* PROVIDED ENTRIES:
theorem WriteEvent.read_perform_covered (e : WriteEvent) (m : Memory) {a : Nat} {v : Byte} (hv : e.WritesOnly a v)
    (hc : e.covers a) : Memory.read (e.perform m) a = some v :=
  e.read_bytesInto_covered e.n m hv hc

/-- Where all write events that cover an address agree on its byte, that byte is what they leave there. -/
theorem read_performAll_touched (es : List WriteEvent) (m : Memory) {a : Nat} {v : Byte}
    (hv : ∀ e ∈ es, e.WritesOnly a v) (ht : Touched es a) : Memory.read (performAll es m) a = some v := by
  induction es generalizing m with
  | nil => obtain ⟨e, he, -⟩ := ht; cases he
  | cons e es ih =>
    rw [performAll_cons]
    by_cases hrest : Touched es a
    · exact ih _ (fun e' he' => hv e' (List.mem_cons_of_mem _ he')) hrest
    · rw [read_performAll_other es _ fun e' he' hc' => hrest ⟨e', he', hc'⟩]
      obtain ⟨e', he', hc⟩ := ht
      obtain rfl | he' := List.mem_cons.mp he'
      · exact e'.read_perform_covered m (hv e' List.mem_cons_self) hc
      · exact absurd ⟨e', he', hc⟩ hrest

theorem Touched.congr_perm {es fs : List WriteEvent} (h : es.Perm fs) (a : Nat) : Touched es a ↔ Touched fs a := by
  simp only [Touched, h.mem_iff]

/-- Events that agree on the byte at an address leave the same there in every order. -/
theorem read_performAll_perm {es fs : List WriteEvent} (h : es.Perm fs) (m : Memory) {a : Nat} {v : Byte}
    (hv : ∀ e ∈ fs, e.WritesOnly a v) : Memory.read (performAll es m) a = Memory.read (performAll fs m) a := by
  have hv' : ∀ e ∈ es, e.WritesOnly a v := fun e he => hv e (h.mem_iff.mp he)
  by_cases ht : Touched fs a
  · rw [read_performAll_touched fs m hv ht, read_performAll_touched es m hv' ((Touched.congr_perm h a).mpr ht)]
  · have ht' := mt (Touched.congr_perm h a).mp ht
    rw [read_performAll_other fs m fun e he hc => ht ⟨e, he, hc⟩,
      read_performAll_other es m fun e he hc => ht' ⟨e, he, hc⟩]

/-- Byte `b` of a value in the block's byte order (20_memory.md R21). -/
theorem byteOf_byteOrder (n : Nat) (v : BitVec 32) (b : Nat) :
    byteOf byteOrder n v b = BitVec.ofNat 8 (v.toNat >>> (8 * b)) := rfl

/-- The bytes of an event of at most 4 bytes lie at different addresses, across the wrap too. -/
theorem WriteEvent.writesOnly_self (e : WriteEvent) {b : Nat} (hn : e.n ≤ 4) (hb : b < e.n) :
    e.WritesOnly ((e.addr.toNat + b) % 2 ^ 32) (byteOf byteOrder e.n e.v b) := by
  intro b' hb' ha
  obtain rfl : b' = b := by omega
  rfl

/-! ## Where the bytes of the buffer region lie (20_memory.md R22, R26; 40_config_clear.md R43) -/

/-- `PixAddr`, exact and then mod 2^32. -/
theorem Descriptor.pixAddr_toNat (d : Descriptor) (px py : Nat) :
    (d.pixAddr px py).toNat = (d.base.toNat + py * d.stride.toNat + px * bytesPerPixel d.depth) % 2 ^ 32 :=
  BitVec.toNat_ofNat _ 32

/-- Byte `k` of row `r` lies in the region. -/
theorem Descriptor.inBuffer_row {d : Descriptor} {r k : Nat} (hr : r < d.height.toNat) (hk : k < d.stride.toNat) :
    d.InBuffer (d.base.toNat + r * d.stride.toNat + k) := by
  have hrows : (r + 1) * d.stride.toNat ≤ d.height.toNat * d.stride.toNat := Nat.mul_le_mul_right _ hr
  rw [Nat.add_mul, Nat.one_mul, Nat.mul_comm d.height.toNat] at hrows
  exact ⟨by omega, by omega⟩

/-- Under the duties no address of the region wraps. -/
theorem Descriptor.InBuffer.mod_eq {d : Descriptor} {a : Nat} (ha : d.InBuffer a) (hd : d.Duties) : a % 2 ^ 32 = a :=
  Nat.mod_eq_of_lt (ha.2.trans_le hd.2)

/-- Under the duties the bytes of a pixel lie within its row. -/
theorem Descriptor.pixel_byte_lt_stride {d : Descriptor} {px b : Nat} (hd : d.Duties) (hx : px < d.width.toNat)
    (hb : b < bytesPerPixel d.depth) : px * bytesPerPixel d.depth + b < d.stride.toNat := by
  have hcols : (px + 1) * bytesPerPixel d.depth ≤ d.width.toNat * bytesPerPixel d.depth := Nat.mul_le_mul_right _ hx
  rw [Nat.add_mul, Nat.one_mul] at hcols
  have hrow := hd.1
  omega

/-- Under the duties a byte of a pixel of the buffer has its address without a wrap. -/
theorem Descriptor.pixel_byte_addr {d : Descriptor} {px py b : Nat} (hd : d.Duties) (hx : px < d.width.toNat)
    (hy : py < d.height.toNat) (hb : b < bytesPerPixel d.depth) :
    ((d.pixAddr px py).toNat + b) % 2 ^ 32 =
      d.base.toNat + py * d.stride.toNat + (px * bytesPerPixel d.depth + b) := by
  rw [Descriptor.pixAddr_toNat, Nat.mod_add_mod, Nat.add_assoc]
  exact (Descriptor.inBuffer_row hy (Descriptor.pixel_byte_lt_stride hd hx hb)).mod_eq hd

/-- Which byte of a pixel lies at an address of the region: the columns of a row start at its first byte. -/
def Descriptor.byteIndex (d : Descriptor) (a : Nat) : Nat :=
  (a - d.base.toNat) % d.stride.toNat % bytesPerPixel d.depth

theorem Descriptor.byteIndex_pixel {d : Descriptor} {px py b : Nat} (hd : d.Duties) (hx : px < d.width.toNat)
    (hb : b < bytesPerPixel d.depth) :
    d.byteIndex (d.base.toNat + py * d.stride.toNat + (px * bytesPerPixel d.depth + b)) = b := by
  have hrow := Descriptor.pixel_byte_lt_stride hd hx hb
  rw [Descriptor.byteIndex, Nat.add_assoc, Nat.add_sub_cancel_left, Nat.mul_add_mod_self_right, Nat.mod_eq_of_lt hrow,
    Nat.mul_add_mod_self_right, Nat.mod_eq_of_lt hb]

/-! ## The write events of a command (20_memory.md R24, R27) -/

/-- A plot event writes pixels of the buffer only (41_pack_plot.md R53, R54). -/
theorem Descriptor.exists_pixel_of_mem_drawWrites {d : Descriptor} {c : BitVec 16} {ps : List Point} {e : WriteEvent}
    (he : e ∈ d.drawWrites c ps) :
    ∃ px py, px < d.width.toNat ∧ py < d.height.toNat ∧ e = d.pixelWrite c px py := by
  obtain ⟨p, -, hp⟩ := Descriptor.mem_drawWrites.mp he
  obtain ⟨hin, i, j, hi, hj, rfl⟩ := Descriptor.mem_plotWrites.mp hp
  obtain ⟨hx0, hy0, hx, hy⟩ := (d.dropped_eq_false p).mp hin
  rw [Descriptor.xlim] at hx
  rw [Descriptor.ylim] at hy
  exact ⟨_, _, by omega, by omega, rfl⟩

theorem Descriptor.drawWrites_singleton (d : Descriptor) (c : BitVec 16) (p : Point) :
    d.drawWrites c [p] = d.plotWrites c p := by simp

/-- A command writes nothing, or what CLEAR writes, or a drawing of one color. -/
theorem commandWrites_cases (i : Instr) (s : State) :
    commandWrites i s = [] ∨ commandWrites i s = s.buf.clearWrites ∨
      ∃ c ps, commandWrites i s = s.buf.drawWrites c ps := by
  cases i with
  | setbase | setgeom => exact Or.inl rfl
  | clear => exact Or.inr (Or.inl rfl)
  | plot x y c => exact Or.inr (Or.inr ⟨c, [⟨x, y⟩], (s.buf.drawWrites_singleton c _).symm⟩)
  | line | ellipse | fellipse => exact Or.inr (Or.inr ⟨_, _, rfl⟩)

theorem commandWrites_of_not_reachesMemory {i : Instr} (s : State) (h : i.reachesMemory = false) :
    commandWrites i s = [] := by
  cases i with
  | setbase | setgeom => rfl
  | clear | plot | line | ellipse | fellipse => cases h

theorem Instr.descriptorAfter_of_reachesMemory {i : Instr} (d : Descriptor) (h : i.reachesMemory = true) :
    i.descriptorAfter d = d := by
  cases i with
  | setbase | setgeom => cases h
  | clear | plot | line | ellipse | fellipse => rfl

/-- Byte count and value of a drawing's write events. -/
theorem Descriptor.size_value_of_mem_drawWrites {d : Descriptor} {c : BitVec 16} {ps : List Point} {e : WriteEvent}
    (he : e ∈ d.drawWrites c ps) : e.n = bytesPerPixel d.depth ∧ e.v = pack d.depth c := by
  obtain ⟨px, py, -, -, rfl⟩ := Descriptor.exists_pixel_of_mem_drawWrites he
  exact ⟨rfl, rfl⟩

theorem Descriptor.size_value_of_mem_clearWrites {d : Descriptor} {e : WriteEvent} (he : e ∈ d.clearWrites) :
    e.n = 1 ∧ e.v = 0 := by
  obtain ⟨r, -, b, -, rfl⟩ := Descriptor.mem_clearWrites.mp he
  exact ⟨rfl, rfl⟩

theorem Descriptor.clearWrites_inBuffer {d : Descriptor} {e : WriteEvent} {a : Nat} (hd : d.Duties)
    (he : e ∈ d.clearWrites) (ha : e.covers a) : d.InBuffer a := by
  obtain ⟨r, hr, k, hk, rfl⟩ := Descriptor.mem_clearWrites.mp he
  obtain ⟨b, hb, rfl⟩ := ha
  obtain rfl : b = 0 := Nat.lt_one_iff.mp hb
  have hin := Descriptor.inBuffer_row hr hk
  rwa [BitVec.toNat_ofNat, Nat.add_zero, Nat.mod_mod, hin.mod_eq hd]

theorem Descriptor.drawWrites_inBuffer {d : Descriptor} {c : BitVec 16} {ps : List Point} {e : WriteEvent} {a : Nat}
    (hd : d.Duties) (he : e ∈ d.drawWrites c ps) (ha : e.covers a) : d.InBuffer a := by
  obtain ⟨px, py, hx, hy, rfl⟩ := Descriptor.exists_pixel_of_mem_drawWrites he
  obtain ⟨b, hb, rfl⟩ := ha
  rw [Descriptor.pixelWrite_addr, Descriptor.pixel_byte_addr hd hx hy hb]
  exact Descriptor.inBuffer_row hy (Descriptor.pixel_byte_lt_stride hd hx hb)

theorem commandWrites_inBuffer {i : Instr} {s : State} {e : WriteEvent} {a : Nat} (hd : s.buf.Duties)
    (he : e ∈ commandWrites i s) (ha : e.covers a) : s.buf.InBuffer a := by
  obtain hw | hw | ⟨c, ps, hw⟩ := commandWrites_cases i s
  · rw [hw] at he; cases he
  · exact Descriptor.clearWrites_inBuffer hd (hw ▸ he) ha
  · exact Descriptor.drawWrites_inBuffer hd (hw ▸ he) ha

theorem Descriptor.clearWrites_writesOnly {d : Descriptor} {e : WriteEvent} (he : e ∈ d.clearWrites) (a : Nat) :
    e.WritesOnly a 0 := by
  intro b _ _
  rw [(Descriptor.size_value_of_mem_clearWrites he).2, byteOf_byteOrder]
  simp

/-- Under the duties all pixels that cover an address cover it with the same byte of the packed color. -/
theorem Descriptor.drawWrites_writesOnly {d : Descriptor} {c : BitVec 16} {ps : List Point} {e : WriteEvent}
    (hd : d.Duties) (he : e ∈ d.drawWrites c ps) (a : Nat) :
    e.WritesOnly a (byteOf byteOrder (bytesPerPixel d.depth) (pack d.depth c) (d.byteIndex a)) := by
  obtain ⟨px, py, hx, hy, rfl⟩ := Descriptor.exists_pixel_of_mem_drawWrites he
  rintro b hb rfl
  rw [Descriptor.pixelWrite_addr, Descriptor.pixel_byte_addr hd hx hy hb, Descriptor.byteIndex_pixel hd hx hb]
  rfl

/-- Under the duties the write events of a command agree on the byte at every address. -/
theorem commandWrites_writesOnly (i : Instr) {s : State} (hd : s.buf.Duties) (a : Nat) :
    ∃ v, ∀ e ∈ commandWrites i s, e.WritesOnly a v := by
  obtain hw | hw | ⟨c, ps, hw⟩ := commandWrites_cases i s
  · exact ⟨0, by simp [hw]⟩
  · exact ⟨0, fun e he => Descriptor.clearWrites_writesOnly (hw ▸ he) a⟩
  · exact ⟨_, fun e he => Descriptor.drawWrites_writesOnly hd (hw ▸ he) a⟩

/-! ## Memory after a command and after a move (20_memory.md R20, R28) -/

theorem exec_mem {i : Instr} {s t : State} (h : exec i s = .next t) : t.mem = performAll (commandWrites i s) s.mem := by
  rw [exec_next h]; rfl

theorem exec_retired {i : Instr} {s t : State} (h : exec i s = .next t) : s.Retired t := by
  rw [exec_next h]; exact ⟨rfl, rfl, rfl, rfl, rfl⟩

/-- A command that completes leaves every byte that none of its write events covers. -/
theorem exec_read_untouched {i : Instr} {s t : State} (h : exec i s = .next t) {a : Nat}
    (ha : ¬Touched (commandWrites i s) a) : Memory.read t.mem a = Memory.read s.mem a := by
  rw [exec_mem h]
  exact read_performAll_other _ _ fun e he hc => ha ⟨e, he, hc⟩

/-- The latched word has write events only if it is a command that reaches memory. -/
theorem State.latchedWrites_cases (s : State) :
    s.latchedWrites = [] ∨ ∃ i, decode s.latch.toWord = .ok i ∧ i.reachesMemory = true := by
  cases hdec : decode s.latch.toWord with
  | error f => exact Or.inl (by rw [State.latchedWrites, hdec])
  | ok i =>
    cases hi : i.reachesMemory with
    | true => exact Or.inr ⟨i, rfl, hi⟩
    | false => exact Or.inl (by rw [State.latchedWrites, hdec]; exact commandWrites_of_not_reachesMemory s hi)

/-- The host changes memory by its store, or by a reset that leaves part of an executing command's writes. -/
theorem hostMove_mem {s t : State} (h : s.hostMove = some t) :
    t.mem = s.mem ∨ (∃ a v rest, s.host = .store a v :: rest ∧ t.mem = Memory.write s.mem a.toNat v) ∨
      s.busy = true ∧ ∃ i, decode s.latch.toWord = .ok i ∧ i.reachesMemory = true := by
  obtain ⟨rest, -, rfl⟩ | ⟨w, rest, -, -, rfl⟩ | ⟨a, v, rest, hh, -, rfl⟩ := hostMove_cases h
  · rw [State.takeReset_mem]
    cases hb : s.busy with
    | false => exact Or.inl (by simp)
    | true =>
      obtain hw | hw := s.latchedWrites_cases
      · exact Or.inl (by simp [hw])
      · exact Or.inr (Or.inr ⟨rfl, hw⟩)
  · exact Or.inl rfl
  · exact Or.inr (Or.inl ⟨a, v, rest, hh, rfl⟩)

* HOW TO COMPLETE THIS TASK: Would you please copy, word for word, everything above from the line containing "cases hdec : decode s.latch.toWord with" down to the line containing "(h : s.hostMove", those two lines included?

* RESPONSE AREA:
  cases hdec : decode s.latch.toWord with
  | error f => exact Or.inl (by rw [State.latchedWrites, hdec])
  | ok i =>
    cases hi : i.reachesMemory with
    | true => exact Or.inr ⟨i, rfl, hi⟩
    | false => exact Or.inl (by rw [State.latchedWrites, hdec]; exact commandWrites_of_not_reachesMemory s hi)

/-- The host changes memory by its store, or by a reset that leaves part of an executing command's writes. -/
theorem hostMove_mem {s t : State} (h : s.hostMove = some t) :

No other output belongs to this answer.